The exhibition presents over 100 originals, some of which have not previously been shown, with references to Nolde’s writings and in the historical context of their creation, in order to reveal the multi-layered relationships between paintings, the artist’s self-presentation, his ostracism, and development of his legend.
The centrepiece of the exhibition is a reconstruction of the ‘painting gallery’ in Nolde’s studio house in Seebüll, a display of paintings and watercolours just as the ageing artist himself arranged them during the wartime winter of 1941/42.
An exhibition by the Nationalgalerie, Staatliche Museen zu Berlin, in cooperation with the Nolde Foundation Seebüll, curated by Bernhard Fulda, Christian Ring and Aya Soika, made possible by the Freunde der Nationalgalerie and supported by the Friede Springer Stiftung.
Please be aware: Due to the high volume of interested visitors, some delays to view the exhibition can be expected. We recommend that you allow sufficient time for your visit to the exhibition, especially in the afternoon. Thank you for your understanding.
Single admission tickets for the exhibition Emil Nolde are being sold as timed tickets (available online and at cash registers). Access to the exhibition can currently not be guaranteed for day pass holders (day ticket for one museum).
On the occasion of the exhibition a catalogue including numerous coloured images and essays is being published by Prestel Verlag. The exhibition catalogue was made possible thanks to financing from the ZEIT-Stiftung Ebelin und Gerd Bucerius as well as the Ernst von Siemens Kunststiftung.
In parallel the Brücke-Museum organizes the exhibition Escape into Art?
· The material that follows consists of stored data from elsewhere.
/-- Registers that the launch declares pass the check. -/
theorem indexFault_vecs {c : Ctx} (ns : List Nat) (h : VectorsIn c ns) : indexFault c (ns.map IndexCheck.vec) = none := by
  induction ns with
  | nil => rfl
  | cons n r ih =>
    have hn := h n List.mem_cons_self
    have hr := ih (fun m hm => h m (List.mem_cons_of_mem _ hm))
    simp only [List.map_cons, indexFault, hr, ite_eq_right_iff, reduceCtorEq]
    intro hc
    exfalso
    simp only [Bool.and_eq_true, decide_eq_true_eq, Bool.not_eq_true', Bool.and_eq_false_iff, decide_eq_false_iff_not] at hc
    rcases hn with hn | ⟨ha, hb, hd⟩
    · omega
    · rcases hc.2 with (h1 | h1) | h1
      · rw [ha] at h1; cases h1
      · exact h1 hb
      · exact h1 hd

/-- The first register that the launch does not declare is the one reported. -/
theorem indexFault_first {c : Ctx} (before after : List Nat) (n : Nat) (h : VectorsIn c before) (hn : ¬ VectorsIn c [n]) :
    indexFault c ((before ++ n :: after).map IndexCheck.vec) = some n := by
  induction before with
  | nil =>
    simp only [List.nil_append, List.map_cons, indexFault]
    rw [if_pos]
    simp only [VectorsIn, List.mem_singleton, forall_eq, not_or, not_lt] at hn
    obtain ⟨h1, h2⟩ := hn
    by_cases h3 : c.handler = true <;> by_cases h4 : 120 ≤ n <;> by_cases h5 : n ≤ 127 <;> simp_all
  | cons m r ih =>
    have e := indexFault_vecs [m] (c := c) (fun k hk => h k (by simp_all))
    simp only [List.map_cons, List.map_nil, indexFault, ite_eq_right_iff, reduceCtorEq, imp_false, Bool.not_eq_true] at e
    simp only [List.cons_append, List.map_cons, indexFault]
    rw [if_neg (by rw [e]; exact Bool.false_ne_true)]
    exact ih (fun k hk => h k (List.mem_cons_of_mem _ hk))

/-! ## A word has issued -/

/-- The loop levels and the address at which a word goes on. -/
def goesTo (c : Ctx) (go : Go) : List LoopLevel × DWord :=
  match go with
  | .next => loopUpdate c.p.loops c.p.pc
  | .jump t _ => (c.p.loops, t)

theorem held_endIssue (s : State) (y : SplitId) (r : RegRef) : held (endIssue s) y r = held s y r := by rw [held_eq, held_eq]; rfl

/-- The registers that a word wrote read the same once it has issued. -/
theorem held_settle (u : State) (c : Ctx) (mark : Bool) (go : Go) (y : SplitId) (r : RegRef) : held (settle u c mark go) y r = held u y r := by
  refine (held_endIssue _ y r).trans (held_modGroup_same u (groupOf c.x) _ y r ?_)
  intro _ gr k
  rw [getElem?_modAt]
  split <;> cases gr.splits[y.slot]? with
  | none => rfl
  | some p => cases r <;> rfl
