-- ==== Sys2Proof/Tests/Slice0.lean ====
section
/-! SUPPORT. Small checks of the model by hand-made cases: ill-formed terms are refused, words written out bit by bit decode, and each hypothesis of a statement is met
by a concrete state. -/

namespace Sys2Proof.Tests

open Sys2Proof Sys2Proof.Machine

set_option maxRecDepth 20000
set_option Elab.async false

/-! ## Format records of zeros -/

def s0 : SF := { mark := false, sd := 0, sa := 0, sb := 0, pair := false, fn := 0, imm := 0 }
def b0 : BF := { mark := false, sa := 0, cond := 0, aux := 0, offset := 0 }
def v3 : V3 := { mark := false, hold := .none, d := 0, a := 0, b := 0, c := 0, ra := .identity, rb := .identity, rc := .identity }
def v2 : V2I := { mark := false, hold := .none, d := 0, a := 0, b := 0, ra := .identity, rb := .identity, imm := 0 }
def vi0 : VI := { mark := false, d := 0, a := 0, ra := .identity, imm := 0 }
def m0 : MF := { mark := false, hold := .none, data := 0, addr := 0, sbase := 0, rt := .identity, width := .b, ord := .plain, offset := 0 }
def e0 : EF := { mark := false, sd := 0, sa := 0, sb := 0, eop := 0, flags := 0 }
def x0 : XF := { mark := false, u := false, na := false, z := false, fa := 0, fb := 0, acc := 0, abase := 0, sbr := 0, nc := 0 }
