-- ==== Sys2Proof/Machine/Transport.lean ====
section
/-! DEFINITION. The commands that send (42_transport.md R210, R211, R213). -/

namespace Sys2Proof.Machine

/-- WRREG (R210): the data word as it is, no shadow written (40_register_model.md R128). `Decode` has checked the
address; an address it does not accept is rejected here with the same code (log 9). -/
def execWrreg (a : Addr) (d : Word) (s : State) : Host.Outcome State Fault Refusal :=
  if isChipAddr a then .next (s.sendDatagram a d) else .next (s.reject .eAddr)

/-- SEND (R211): the shadow register the address selects, through the multiplexer (40_register_model.md R127). The
data word is ignored (30_encoding.md R89). -/
def execSend (a : Addr) (_d : Word) (s : State) : Host.Outcome State Fault Refusal :=
  match shadowAt a with
  | some r => .next (s.sendDatagram a (s.readShadow r))
  | none => .next (s.reject .eAddr)

/-- TXB (R213): one raw byte, then the inter-byte delay. -/
def execTxb (d : Word) (s : State) : Host.Outcome State Fault Refusal :=
  if isByteOperand d then .next (s.play [.frame (byteOperand d), .idle s.gapUs])
  else .next (s.reject .eRange)

end Sys2Proof.Machine
end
The Brücke Painters in the Nazi Period (April 14th to August 11th 2019) which deals with the artistic practices of Erich Heckel, Max Pechstein and Karl Schmidt-Rottluff as well as their personal situation during the ‘Third Reich’. Visitors of both exhibitions will be able to situate the case of Emil Nolde within a wider context by considering the art and careers of his former Brücke colleagues (and vice versa).
The exhibition will take place in what is known as the ‘Neue Galerie’. The ‘Neue Galerie’ in Hamburger Bahnhof is serving as an annexe for the Neue Nationalgalerie until its renovations are complete. Temporary exhibitions consisting of excerpts from the museum's collection of early twentieth century art are presented here. The ‘Neue Galerie’ opened with “The Black Years. Histories of a Collection: 1933–1945” (2015), and then presented exhibitions on Ernst Ludwig Kirchner (2016), Rudolph Belling (2017) and Otto Mueller (2018).